Patience. Wise friends in recovery have warned me against praying for patience for years–if you ask God for patience, He gives you opportunities (which are often painful) to grow in patience rather than granting your wish and instantly filling you with the virtue. At least that’s been my experience. I did not ask God to let me become pregnant, but He blessed me with my baby anyway. As someone who has feared and loathed pregnancy my entire life, I did not look forward to spending 40+ weeks of my life dealing with the growing pains of pregnancy. Although I did not enjoy being pregnant and hope to avoid repeating that experience, I definitely gained patience as a result of the complications and symptoms I faced during pregnancy which were utterly out of my control. As I sat in my recliner for hours on end, I learned that letting the dust accumulate on the carpet for a few more days would not cause anyone any harm and that taking only one course in the fall semester would simply slow the rate of completion for graduate school, not stop it. I didn’t ask for patience, but I’m glad I got it.
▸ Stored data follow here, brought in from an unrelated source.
/-- The spare receive channel is free: a calibration run that waits goes ahead, else the scan that has waited longest (R256). DESIGN
CHOICE, log entry 71, for the order. -/
def Dev.channelFree (d : Dev) (c : Nat) : Dev :=
  if d.spareStopped c then d
  else match (d.cluster c).cal with
  | some r =>
    if r.waiting then
      let now := d.refa
      ((d.onCluster c (fun x => { x with cal := some { r with waiting := false, startAt := now } })).put
        F.CL_CAL_STAT_STATE c 1).spareServes (8 * c + (r.todo.head?).getD 0)
    else d
  | none => d.scanQueue c (d.cluster c).scanWait

/-- The unit of a scan in progress is done: its scan waits for the channel with the lanes that are left (R256). -/
def Dev.scanNext (d : Dev) (c : Nat) (s : ScanSt) : Dev :=
  ((d.showLeft s.slot s.todo.length).onCluster c (fun x => { x with
    scan := none, scanWait := x.scanWait ++ [{ s with pts := [] }] })).channelFree c

/-- Ends the scan of unit u with a reason, when it is the unit being scanned; the next unit goes ahead (R257). -/
def Dev.scanEnd (d : Dev) (u reason : Nat) : Dev :=
  match (d.cluster (u / 8)).scan with
  | none => d
  | some s =>
    if s.lane = u % 8 then
      ((d.scanStat u s reason).onEntry s.slot (fun e => { e with failed := e.failed ++ [u % 8] })).scanNext (u / 8) s
    else d

/-- Writes MODE, REASON and SEQ of a unit's diagnostic result (R265, R274). -/
def Dev.diagStat (d : Dev) (u mode reason : Nat) : Dev :=
  let c := u / 8
  let l := u % 8
  ((d.put (F.CL_DIAG_U_MODE l) c mode).put (F.CL_DIAG_U_REASON l) c reason).wrap (F.CL_DIAG_U_SEQ l) c 1

/-- Abandons a cluster's diagnostic run at a cluster start (R265, reason 4). -/
def Dev.diagAbandon (d : Dev) (c : Nat) : Dev :=
  match (d.cluster c).diag with
  | none => d
  | some r =>
    let ls := (if r.mode = 4 then r.todo else r.lane :: r.todo)
    let d := d.each ls (fun d l => (d.diagStat (8 * c + l) r.mode 4).onEntry r.slot
      (fun e => { e with failed := e.failed ++ [l] }))
    let n := ((d.entry r.slot).map (fun e => (targetLanes e.target).length)).getD 8
    (d.onCluster c (fun x => { x with diag := none })).endMulti r.slot n

/-- Writes LU_CAL_STAT of the units that took no part: SKIPPED (R469). -/
def Dev.calSkipped (d : Dev) (c : Nat) : Dev :=
  d.each (unitsOf c) (fun d u =>
    if bitOf (d.get F.CL_CAL_STAT_PART c) (u % 8) then d
    else d.report (F.LU_CAL_STAT_SKIPPED.addr u) 0xFFFF0001)

/-- LU_CAL_STAT of the unit in turn (R455, R469). -/
def CalRun.turnWord (r : CalRun) (verifyFail : Bool) : Word :=
  BitVec.ofNat 32 (min r.skewRms 255 * 2 ^ 24 + min r.ofsRms 255 * 2 ^ 16 + min r.passes 15 * 2 ^ 12 +
    b2n verifyFail * 16 + b2n r.limit * 4 + b2n r.noConv * 2)

/-- Abandons the run of cluster c with a reason (R457, R458): trims restored, the unit handed back, nothing stored. Of the
units listed, the one in turn is reported as far as its turn went, those after it as without a turn (R469). -/
def Dev.calAbandon (d : Dev) (c reason : Nat) : Dev :=
  match (d.cluster c).cal with
  | none => d
  | some r =>
    let now := d.time
    let d := match r.todo with
      | l :: ls =>
        let w := if r.stage < 2 then (0xFFFF0000 : Word) else r.turnWord false
        let d := (d.put F.LU_RB_STAT_ALLEY (8 * c + l) 0).report (F.LU_CAL_STAT_SKIPPED.addr (8 * c + l)) w
        d.each ls (fun d m => d.report (F.LU_CAL_STAT_SKIPPED.addr (8 * c + m)) 0xFFFF0000)
      | [] => d
    let d := d.onCluster c (fun x => { x with cal := none, trims := r.start, retry := true, held := true, lastEnd := now })
    let d := { d with hub := { d.hub with commits := d.hub.commits.filter (· ≠ c) } }
    let d := (d.put F.CL_CAL_STAT_REASON c reason).put F.CL_CAL_STAT_STATE c 4
    let d := (d.bump F.CL_CAL_RUNS_ABANDONED c 1).calSkipped c
    let d := d.put F.CAL_STAT_RUNNING 0 (d.get F.CAL_STAT_RUNNING 0 - 1)
    let d := d.each (r.slot.toList ++ r.followers)
      (fun d s => d.complete s (if reason = 9 then 2 else 1) (BitVec.ofNat 32 reason))
    (d.channelFree c).raise ⟨0x68, .package 0, 256, 0⟩

/-- Ends the scans of a cluster in a reset: the unit being scanned with reason 3, the lanes that wait as lanes that are off (R257). -/
def Dev.scansOver (d : Dev) (c : Nat) : Dev :=
  let d := match (d.cluster c).scan with
    | none => d
    | some s => d.scanEnd (8 * c + s.lane) 3
  d.scanQueue c (d.cluster c).scanWait

/-- A unit's receive direction has left data mode or gone quiet: its scan ends. A calibration run that has handed it over loses its
signal at once, also after the handback; one whose turn it is and that has not, at the end of its check (R257, R450, R458, R460). -/
def Dev.rxGone (d : Dev) (u scanReason : Nat) : Dev :=
  let d := d.scanEnd u scanReason
  match (d.cluster (u / 8)).cal with
  | some r =>
    let listed := bitOf (d.get F.CL_CAL_STAT_PART (u / 8)) (u % 8)
    if r.away && decide (r.todo.head? = some (u % 8)) || listed && !(r.todo.contains (u % 8)) then d.calAbandon (u / 8) 7
    else if r.todo.head? ≠ some (u % 8) then d
    else d.onCluster (u / 8) (fun x => { x with cal := some { r with acc := { r.acc with live := false } } })
  | none => d

/-! Attempts -/

/-- Sets the count of free draws. -/
def Dev.setDraws (d : Dev) (n : Nat) : Dev := { d with draws := n }

/-- What starts an attempt, as R175 groups the causes. -/
inductive Cause where
  /-- EN set to 1; a cluster start. -/
  | fresh
  /-- Loss of lock, RETRAIN during an attempt or in data mode, an accepted announcement. -/
  | relock
  /-- The end of a backoff, RETRAIN during BACKOFF or DOWN, CLR_FAIL in DOWN. -/
  | comeback
  deriving DecidableEq, Repr

/-- The start preset (R175). -/
def Dev.startPreset (d : Dev) (u : Nat) : Nat :=
  if 3 ≤ d.get F.LU_BU_STAT_FAIL_CNT u then 5 else d.get F.LU_BU_CFG_START_PRESET u

/-- The transmitter is in data mode, QUIET or hold, so a retrain is announced first (R197). -/
def announces (t : TxMode) : Bool :=
  match t with
  | .data | .quietNotice | .quiet | .holdNotice | .hold | .resume => true
  | _ => false

/-- The random source's next 58-bit state; the all-zero state is rejected (R62). -/
def freshScr (n : Nat) : BitVec 58 := if Config.randomState n = 0 then 1 else Config.randomState n

/-- Enters a bring-up state (R176); until an announcement has been sent STATE goes on reading RETRAIN (R197). -/
def Dev.enter (d : Dev) (u st : Nat) : Dev :=
  let now := d.refa
  (if d.get F.LU_BU_STAT_STATE u = 14 then d else d.put F.LU_BU_STAT_STATE u st).onUnit u
    (fun x => { x with reached := st, stateAt := now, waited := 0 })

/-- The transmitter sends without precoding (R51). -/
def Dev.plainTx (d : Dev) (u : Nat) : Dev := (d.put F.LU_LINE_FRAME_TX_PRECODE u 0).onUnit u (fun x => { x with txPrev := 0 })

/-- The announcement has been sent: training frames follow, not precoded, with a fresh scrambler state; STATE reads the state reached
(R51, R62, R197). -/
def Dev.announced (d : Dev) (u : Nat) : Dev :=
  let n := d.draws
  let d := (d.plainTx u).put F.LU_BU_STAT_STATE u (d.unit u).reached
  (d.onUnit u (fun x => { x with tx := .training, txBlock := 0, scr := freshScr n })).setDraws (n + 1)

/-- A unit loses lock during its SWEEP: the sweep ends there, the probe is given back, and the sections are kept as they stand for
the result (R265, reason 3). -/
def Dev.sweepLost (d : Dev) (u : Nat) : Dev :=
  match (d.cluster (u / 8)).diag with
  | none => d
  | some r =>
    if r.mode = 3 ∧ r.lane = u % 8 ∧ r.reason = 0 then
      let now := d.sections u
      (d.probeOff u).onCluster (u / 8)
        (fun x => { x with diag := some { r with reason := 3, taken := r.taken.insert (u % 8) now } })
    else d

/-- What the receiver holds of a lock, of the frames and of the markers, at the loss of header lock (R67, R180 to R183). -/
def RxSt.unlocked (x : RxSt) : RxSt :=
  { x with
    hdrRun := 0, ctl := (0, 0), descrOk := false, badBlocks := 0, fromZero := false, frameAt := none, plain4 := 0, coded4 := 0
    bodies := [], notice := (0, 0, 0), dataAt := none, resume := none, mark := none, markBits := [], marks := [], place := none }
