/-- The cancellers of a DUPLEX unit adapt on a token's errors; the run of a window that a rescan has placed goes on (R115). -/
def Dev.adaptUnit (d : Dev) (u tag route : Nat) (errs : List Int) : Dev :=
  let d := d.formGrads u tag route errs
  if (d.unit u).canc.fresh.isEmpty then d else d.onCanc u CancSt.age

/-- The sums from which RESID_MARGIN is estimated take a token (R126): the slicer errors, mapped back, against the reference of every
tap of the active cancellers, and the power 5·L² of the far signal at the slicer. DESIGN CHOICE, log entry 78. -/
def Dev.noteResid (d : Dev) (u tag route : Nat) (errs : List Int) : Dev :=
  let x := (d.unit u).canc
  let l := (d.unit u).rx.level
  let t := d.newestRef u tag route
  let es := unrotate (phaseParts (x.phase - x.phiRef)).2 errs.reverse
  let sums := (d.paths u).foldl (fun m p =>
    let h := histFrom (d.unit p.agg).canc (t - p.delay) (68 + p.n)
    let old := (NMap.find m p.first).getD (List.replicate p.n 0, 0)
    m.insert p.first (plus old.1 (slide es p.n h), old.2 + power (h.take 68))) x.resid
  d.onCanc u (fun x => { x with resid := sums, farPower := x.farPower + 68 * 5 * l * l })

/-- Power of the residual echo and NEXT by these sums, the reference taken as white: for each tap the square of its sum over the
power of its reference (R126). -/
def residPower (m : NMap (List Int × Nat)) : Nat := (m.map (fun e => power e.2.1 / max 1 e.2.2)).foldl (· + ·) 0

/-- Symbol time of the newest sample of a token, where decided levels are kept (R121). -/
def newestSym (tag : Nat) : Int := 68 * (tag : Int) + 67

/-- The FEXT cancellers of a SIMPLEX lane whose aggressor lane is locked, by that lane (R121, R123). -/
def Dev.fextTaps (d : Dev) (u : Nat) : List (Nat × List Int) :=
  (List.range 3).filterMap (fun j =>
    let m := otherLane (u % 8) j
    let w := d.taps (u / 8) (72 * (u % 8) + 24 * j) 24
    if d.get F.LU_BU_STAT_STATE (8 * (u / 8) + m) ≠ 10 ∨ w.all (fun x => decide (x = 0)) = true then none else some (m, w))

/-- The FEXT cancellers of a SIMPLEX lane form their gradients; the histories hold decided levels in thirds (R121 to R123,
R154). -/
def Dev.adaptFext (d : Dev) (u tag : Nat) (errs : List Int) : Dev :=
  let c := u / 8
  if !(d.adapts u tag) || decide (4 ≤ u % 8) then d
  else d.each (List.range 3) (fun d j =>
    let m := 8 * c + otherLane (u % 8) j
    if d.get F.LU_BU_STAT_STATE m ≠ 10 then d
    else d.formGrad u tag (72 * (u % 8) + 24 * j) 24 (muNext (d.get F.LU_RB_STAT_GEAR u)) 381 errs.reverse
      (histFrom (d.unit m).canc (newestSym tag - 2) 92))
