-- ==== Sys2Proof/Machine/Power.lean ====
section
/-! DEFINITION. Power states: sleep transactions, entry, wakes, tolerances (R407 to R422, R425, R435, R437). -/

namespace Sys2Proof.Machine

/-- The members of a domain (R412), in the order of R412. -/
def members (dom : Domain) : List Member :=
  match dom with
  | .doze c => (unitsOf c).map (fun u => .unit (Fin.ofNat 256 u)) ++ [.crosstalk, .spare]
  | .deep _ => (List.range 4).map (fun k => .cluster (Fin.ofNat 4 k)) ++ [.retention]

/-- The transaction open in a domain. -/
def Dev.txnOf (d : Dev) (dom : Domain) : Option TxnSt :=
  match dom with
  | .doze c => (d.cluster c).txn
  | .deep q => (d.region q).txn

/-- Writes the transaction of a domain. -/
def Dev.setTxn (d : Dev) (dom : Domain) (t : Option TxnSt) : Dev :=
  match dom with
  | .doze c => (d.onCluster c (fun x => { x with txn := t })).showTxn c
  | .deep q => d.onRegion q (fun x => { x with txn := t })

/-- A unit's standing conditions for DOZE (R411): both directions QUIET and the echo sections in G4; an idle unit takes no part. -/
def Dev.unitStands (d : Dev) (u : Nat) : Bool :=
  !(d.tst .lu u) && (d.idleUnit u ||
    (d.duplex (u / 8) && d.is F.LU_LINE_FRAME_TX_QUIET u && d.is F.LU_LINE_FRAME_RX_QUIET u &&
      decide (d.get F.LU_RB_STAT_GEAR u = 4)))

/-- The standing conditions of a domain hold now (R409 to R411). -/
def Dev.standing (d : Dev) (dom : Domain) : Bool :=
  match dom with
  | .doze c =>
    let x := d.cluster c
    d.mayDoze c && (unitsOf c).all d.unitStands && x.cal.isNone && x.scan.isNone && decide (x.scanWait = []) && x.diag.isNone
  | .deep q =>
    d.mayDeep q && decide ((d.region q).step = 0) && (clustersOf q).all (fun c => decide ((d.cluster c).power = 2)) &&
    !(d.opt.entries.any (fun e => targetInRegion e.2.target q && decide (e.2.state = .running ∨ e.2.state = .held)))

/-- HYST of a region, and the hysteresis time of a domain in hub cycles: 2^HYST times 14 µs or 1.8 ms (R285, R408, R411). -/
def Dev.hyst (d : Dev) (q : Nat) : Nat := bitsOf ((d.img.pwrWords[1 + q]?).getD 0) 7 4
def Dev.hystTime (d : Dev) (dom : Domain) : Nat :=
  match dom with
  | .doze c => (2 ^ d.hyst (c / 4) * 546875 + 99) / 100
  | .deep q => 2 ^ d.hyst q * 703125

/-- The hysteresis time has passed since the domain's last rollback (R414). -/
def Dev.settledSince (d : Dev) (dom : Domain) : Bool :=
  let t := match dom with
    | .doze c => (d.cluster c).rollAt
    | .deep q => (d.region q).rollAt
  t.all (fun t => decide (t + d.hystTime dom ≤ d.time))

/-- Records the time of a rollback (R414). -/
def Dev.noteRoll (d : Dev) (dom : Domain) : Dev :=
  let now := d.time
  match dom with
  | .doze c => d.onCluster c (fun x => { x with rollAt := some now })
  | .deep q => d.onRegion q (fun x => { x with rollAt := some now })

/-- An offer to a domain may be made (R409 to R412, R414, R425). -/
def Dev.offerable (d : Dev) (dom : Domain) : Bool :=
  !(d.is F.CLK_STAT_SW_PEND 0) && decide (d.get F.PWR_PKG_STATE 0 = 0) && !d.safe && (d.txnOf dom).isNone &&
  d.standing dom && d.settledSince dom &&
  (match dom with
   | .doze c => d.clusterLive c && decide ((d.cluster c).power = 0) && (d.region (c / 4)).txn.isNone
   | .deep q => d.regionLive q && decide (d.get F.RG_PWR_STAT_STATE q = 0) &&
     (clustersOf q).all (fun c => (d.cluster c).txn.isNone))

/-- SLEEP_OFFER: the hub opens a transaction with the next ID (R412). `stood`: the standing conditions have held without a break for
the hysteresis time (R411). -/
def execSleepOffer (dom : Domain) (stood : Bool) (s : State) : Host.Outcome State Fault Refusal :=
  s.act (fun d =>
    if stood && d.offerable dom then
      let n := (d.hub.txnId + 1) % 256
      ({ d with hub := { d.hub with txnId := n } }).setTxn dom (some { id := n })
    else d)

/-- Why a member refuses by what the device itself knows of it (R411, R413); 0: it does not. -/
def Dev.refusal (d : Dev) (dom : Domain) (m : Member) : Nat :=
  match dom, m with
  | .doze c, .unit v =>
    let u := v.val
    let idle := d.idleUnit u
    if u / 8 ≠ c.val then 0
    else if !idle && !(d.duplex c && d.is F.LU_LINE_FRAME_TX_QUIET u && d.is F.LU_LINE_FRAME_RX_QUIET u) then 1
    else if !idle && decide (d.get F.LU_RB_STAT_GEAR u < 4) then 2
    else if d.tst .lu u then 4
    else if decide (d.get F.LU_PAT_CTRL_GEN_PT u ≠ 0 ∨ d.get F.LU_PAT_CTRL_CHK_PT u ≠ 0) ||
        decide ((d.cluster c).diag.map (·.lane) = some (u % 8)) then 5
    else if !(d.ruled (c / 4) 1) || d.is F.RG_PWR_CTRL_STAY_AWAKE (c / 4) || !(d.tolerates u 14000) then 7
    else if d.unitMasked u || d.reacting (c / 4) then 9
    else 0
  | .doze c, .crosstalk => if (d.cluster c).diag.isSome then 5 else if !(d.mayDoze c) then 7 else 0
  | .doze c, .spare =>
    if (d.cluster c).cal.isSome || (d.cluster c).scan.isSome || decide ((d.cluster c).scanWait ≠ []) then 3 else 0
  | .deep q, .cluster k =>
    let c := 4 * q.val + k.val
    if (d.cluster c).power ≠ 2 then 10
    else if d.tst .cl c then 4
    else if d.clusterMasked c || d.reacting q then 9
    else if !(d.mayDeep q) then 7 else 0
  | _, _ => 0

/-- SLEEP_VOTE: a member of the domain votes; one whose own conditions fail refuses with that reason whatever it would say
(R412, R413). A vote that arrives without a refusal the device knows of carries what only the member sees. -/
def execSleepVote (dom : Domain) (m : Member) (v : Vote) (s : State) : Host.Outcome State Fault Refusal :=
  s.act (fun d =>
    match d.txnOf dom with
    | none => d
    | some t =>
      if !((members dom).contains m) then d
      else
        let r := d.refusal dom m
        d.setTxn dom (some (t.add m (if r = 0 then v else .refuse (Fin.ofNat 12 r)))))

/-- The first refusing member of a transaction and its reason: those that voted, in the order of their votes, then a missing
vote; none: every member is READY. -/
def firstRefusal (t : TxnSt) (ms : List Member) : Option (Member × Nat) :=
  match t.votes.findSome? (fun e => match e.2 with | .refuse r => some (e.1, r.val) | .ready => none) with
  | some x => some x
  | none => (ms.find? (fun m => !(t.votes.any (fun e => decide (e.1 = m))))).map (fun m => (m, 8))

/-- MLEVEL and MEMBER of R434. -/
def memberCode (dom : Domain) (m : Member) : Nat × Nat :=
  match m with
  | .unit u => (0, u.val % 32)
  | .cluster k => (1, k.val)
  | .crosstalk | .spare => (2, match dom with | .doze c => c.val % 4 | .deep _ => 0)
  | .retention => (3, 0)

/-- Records a transaction in PWR_TXN (R434). -/
def Dev.recordTxn (d : Dev) (dom : Domain) (id : Nat) (ref : Option (Member × Nat)) : Dev :=
  let x := match dom with | .doze c => (c.val, 0) | .deep q => (q.val, 1)
  let m := match ref with | none => (0, 0) | some r => memberCode dom r.1
  let reason := match ref with | none => 0 | some r => r.2
  d.report (F.PWR_TXN_ID.addr 0) (BitVec.ofNat 32 (id * 2 ^ 24 + x.1 * 2 ^ 19 + x.2 * 2 ^ 18 + b2n ref.isNone * 2 ^ 17 +
    m.1 * 2 ^ 15 + m.2 * 2 ^ 10 + reason))

/-- A posted write to a block of the region is lost when the region commits DEEP (R353, R425). -/
def Dev.postedIn (d : Dev) (q : Nat) : Bool :=
  match d.port.posted with
  | none => false
  | some (a, _) => match locate a with
    | some (.rg, i, _) => decide (i = q)
    | some (.cl, i, _) => decide (i / 4 = q)
    | some (.lu, i, _) => decide (i / 32 = q)
    | _ => false

/-- A tolerance, rule or enable has changed after the offer so that the state is no longer allowed (R413, R420): the member
that then refuses. -/
def Dev.ltrRefusal (d : Dev) (dom : Domain) : Option Member :=
  match dom with
  | .doze c =>
    if d.mayDoze c then none
    else some (.unit (Fin.ofNat 256 (((unitsOf c).find? (fun u => !(d.tolerates u 14000))).getD (8 * c))))
  | .deep q =>
    if d.mayDeep q then none
    else some (.cluster (Fin.ofNat 4 (((unitsOfRegion q).find? (fun u => !(d.tolerates u 1800000))).getD (32 * q) / 8)))

/-- The drivers of a cluster's line and HOST_TX lanes are off (R408, R415). -/
def Dev.driversOff (d : Dev) (c : Nat) : Dev :=
  d.each (unitsOf c) (fun d u => (d.onUnit u (fun x => { x with lineOut := none })).driveHtx u none)

/-- A transaction of a cluster has ended: the spare receive channel that had stopped goes on (R412). On COMMIT the scans that wait end
with reason 4, and a calibration run that waits without a unit that takes part (R257, R460). -/
def Dev.txnOver (d : Dev) (c : Nat) (commit : Bool) : Dev :=
  if commit && (d.cluster c).cal.isSome then d.calAbandon c 3 else d.channelFree c

/-- SLEEP_DECISION: COMMIT when every vote is READY, else ROLLBACK (R412, R414, R433, R434). On COMMIT the domain starts to
enter; a DEEP region asks for its kerbs to close (R360, R407) and discards a posted write to its blocks. -/
def execSleepDecision (dom : Domain) (s : State) : Host.Outcome State Fault Refusal :=
  s.act (fun d =>
    match d.txnOf dom with
    | none => d
    | some t =>
      let t := match d.ltrRefusal dom with
        | some m => t.add m (.refuse 7)
        | none => t
      let r := firstRefusal t (members dom)
      let d := (d.setTxn dom none).recordTxn dom t.id r
      if r.isSome then
        let d := (d.noteRoll dom).wrap F.PWR_PKG_RB_CNT 0 1
        match dom with
        | .doze c => d.txnOver c false
        | .deep _ => d
      else
        let d := d.wrap F.PWR_PKG_TXN_CNT 0 1
        match dom with
        | .doze c =>
          ((d.onCluster c (fun x => { x with power := 1 })).putBit F.RG_PWR_STAT_CL_DOZE (c / 4) (c % 4) true).txnOver c true
        | .deep q =>
          let d := (d.put F.RG_PWR_STAT_STATE q 1).onRegion q (fun x => { x with gating := true })
          if d.postedIn q then d.postLost else d)

/-- SLEEP_ENTRY_DONE: the state is reached, or the wake that came meanwhile starts (R415, R425). -/
def execSleepEntryDone (dom : Domain) (s : State) : Host.Outcome State Fault Refusal :=
  s.act (fun d =>
    match dom with
    | .doze c =>
      if (d.cluster c).power = 1 then
        (d.driversOff c).onCluster c (fun x => { x with power := if x.wakeDue then 3 else 2, wakeDue := false })
      else d
    | .deep q =>
      if d.get F.RG_PWR_STAT_STATE q = 1 then
        (d.put F.RG_PWR_STAT_STATE q (if (d.region q).wakeDue then 3 else 2)).onRegion q
          (fun x => { x with wakeDue := false, gating := false })
      else d)

/-- WAKE_TRIGGER: a detector of a non-idle unit, or an action that needs the domain (R416). -/
def execWakeTrigger (w : WakeCause) (s : State) : Host.Outcome State Fault Refusal :=
  s.act (fun d =>
    match w with
    | .sigdet u => if d.idleUnit u then d else d.wakeUnit u
    | .squelch u =>
      if d.idleUnit u then d
      else if decide ((d.cluster (u / 8)).power = 0) then d.wakeUnit u
      else (d.wakeUnit u).onCluster (u / 8) (fun x => { x with squelched := (x.squelched ++ [u.val % 8]).eraseDups })
    | .region q => d.wakeAll q
    | .cluster c => d.wakeWhole c)

/-- A unit's cancellers go on at G3 for 32,768 tokens with their sections kept (R116, R125). -/
def Dev.warmG3 (d : Dev) (u : Nat) : Dev :=
  let now := d.refa
  ((d.put F.LU_RB_STAT_GEAR u 3).put F.LU_RB_STAT_WARM u 1).onCanc u (fun x => { x with gearAt := now, shortG3 := true, slow := false })

/-- The end of a self-test: cancellers that were in G4 go on at G3 (R118). -/
def Dev.resumeG3 (d : Dev) (u : Nat) : Dev := if d.get F.LU_RB_STAT_GEAR u = 4 then d.warmG3 u else d

/-- A cluster has woken (R116, R417): cancellers at G3; a direction whose far end woke begins resume handling (R419). -/
def Dev.dozeWoken (d : Dev) (c : Nat) : Dev :=
  let ls := (d.cluster c).squelched
  let d := d.onCluster c (fun x => { x with power := 0, squelched := [] })
  let d := d.putBit F.RG_PWR_STAT_CL_DOZE (c / 4) (c % 4) false
  let d := if d.duplex c then d.each (unitsOf c) Dev.warmG3 else d
  d.each ls (fun d l => if d.rxHeld (8 * c + l) then d.resumeHandling (8 * c + l) else d)

/-- What DEEP does not keep (R421): transmit histories, elastic buffers, LQI windows, and what else no register and no retained
item holds of the tokens that have passed. -/
def Dev.notRetained (d : Dev) (q : Nat) : Dev :=
  (d.each (clustersOf q) (fun d c => d.onCluster c (fun x => { x with stdWait := [] }))).each (unitsOfRegion q) (fun d u =>
    let d := ((d.put F.LU_RX_LQI_LQI u 0xFFFF).monStart u).driveHtx u none
    d.onUnit u (fun x => { x with
      fills := (0, 2, 0, 2), dropRx := false, dropHrx := false, txSyms := [], lineOut := none
      canc := { x.canc with
        hist := [], histAt := 0, grads := [], powerIn := 0, powerOut := 0, resid := [], farPower := 0, depth := 0 }
      rx := { x.rx with
        past := [], syms := [], energies := [], silent := 0, energetic := 0, steps := [], varLow := 0, varHigh := 0, stepRun := 0
        lqi := { due := x.rx.lqi.due }, servo := { due := x.rx.servo.due }, slowRx := 0, slowTx := 0
        bodies := [], markBits := [], marks := [] }
      host := { x.host with rxBuf := [], rxAt := 0, outBuf := [], levels := [], txPrev := 0, rxPrev := 0 }
      mon := { x.mon with
        chkBits := [], chkRun := 0, chkWin := [], lineCw := [], hostCw := [], lineOut := [], hostOut := [] } }))

/-! Software access -/

/-- WAKE: the region and all its clusters wake (R416, R437). -/
def execWake (q : RegionId) (s : State) : Host.Outcome State Fault Refusal :=
  s.act (fun d => if d.off .rg q 0x14 then d.refuse else if d.tst .rg q then d else d.wakeAll q)

/-- STAY_AWAKE is set: the region and its clusters wake and stay awake (R420, R437). -/
def Dev.stayAwake (d : Dev) (q : Nat) : Dev := (d.put F.RG_PWR_CTRL_STAY_AWAKE q 1).wakeAll q 7

def execStayAwake (q : RegionId) (s : State) : Host.Outcome State Fault Refusal :=
  s.act (fun d => if d.off .rg q 0x14 then d.refuse else if d.tst .rg q then d else d.stayAwake q)

end Sys2Proof.Machine
end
- Security. I’m not sure why, but ever since I was a child I’ve had an unfounded fear of someone breaking in to my house at night and hurting or murdering me and my family. I didn’t watch horror movies or even scary television shows as a child, so I’m not sure where this fear originated. After circumstances surrounding my experience of being raped, my fear of this increased and seemed logical rather than irrational. I have been known to refuse to sleep on the side of the bed closest to the door, to check the locks on doors and windows countless times, and to lie in bed for hours on end, listening to every little creak and groan of the floors, wind, and tree limbs. I’ve been too scared to sleep, literally and not so literally. In July of 2010, when I met my husband, the number of sheep required for counting each night began lowering.
As I watched him choose good over evil, right over wrong, and truth over deception repeatedly, I believed his declaration of love for me more and more. I learned to trust him. This year deepened my trust for him in many ways. He cared for me selflessly during the roughest patches of my pregnancy. He encouraged me to quit my job in order to focus on finishing graduate school and resting during my pregnancy, promising me that he would take care of me financially. Having started working at age 13 as a tutor and never remaining unemployed for more than a few weeks ever since, trusting someone else to meet my needs felt foreign. But as I learned to still my worried mind, and close my watchful eyes, I found myself finally able to rest.
Fulfillment. I thought I’d felt fulfilled before. I’d accomplished plenty. I made all A’s in high school. I graduated from college with honors. I have maintained a perfect GPA in graduate school so far. I have held great paying jobs and managed people, events, and departments. I’ve donated my time and energy to serving others overseas and in my local community. I’ve reached out and helped others and experienced the joy of being used by God as a catalyst for growth and revelation in others’ lives. I had no idea that I’d never felt as fulfilled as I could, and I certainly didn’t expect that I’d feel completely fulfilled by becoming a mother. But I do.
If I’ve learned anything this year, it’s that the unexpected gifts are always the best.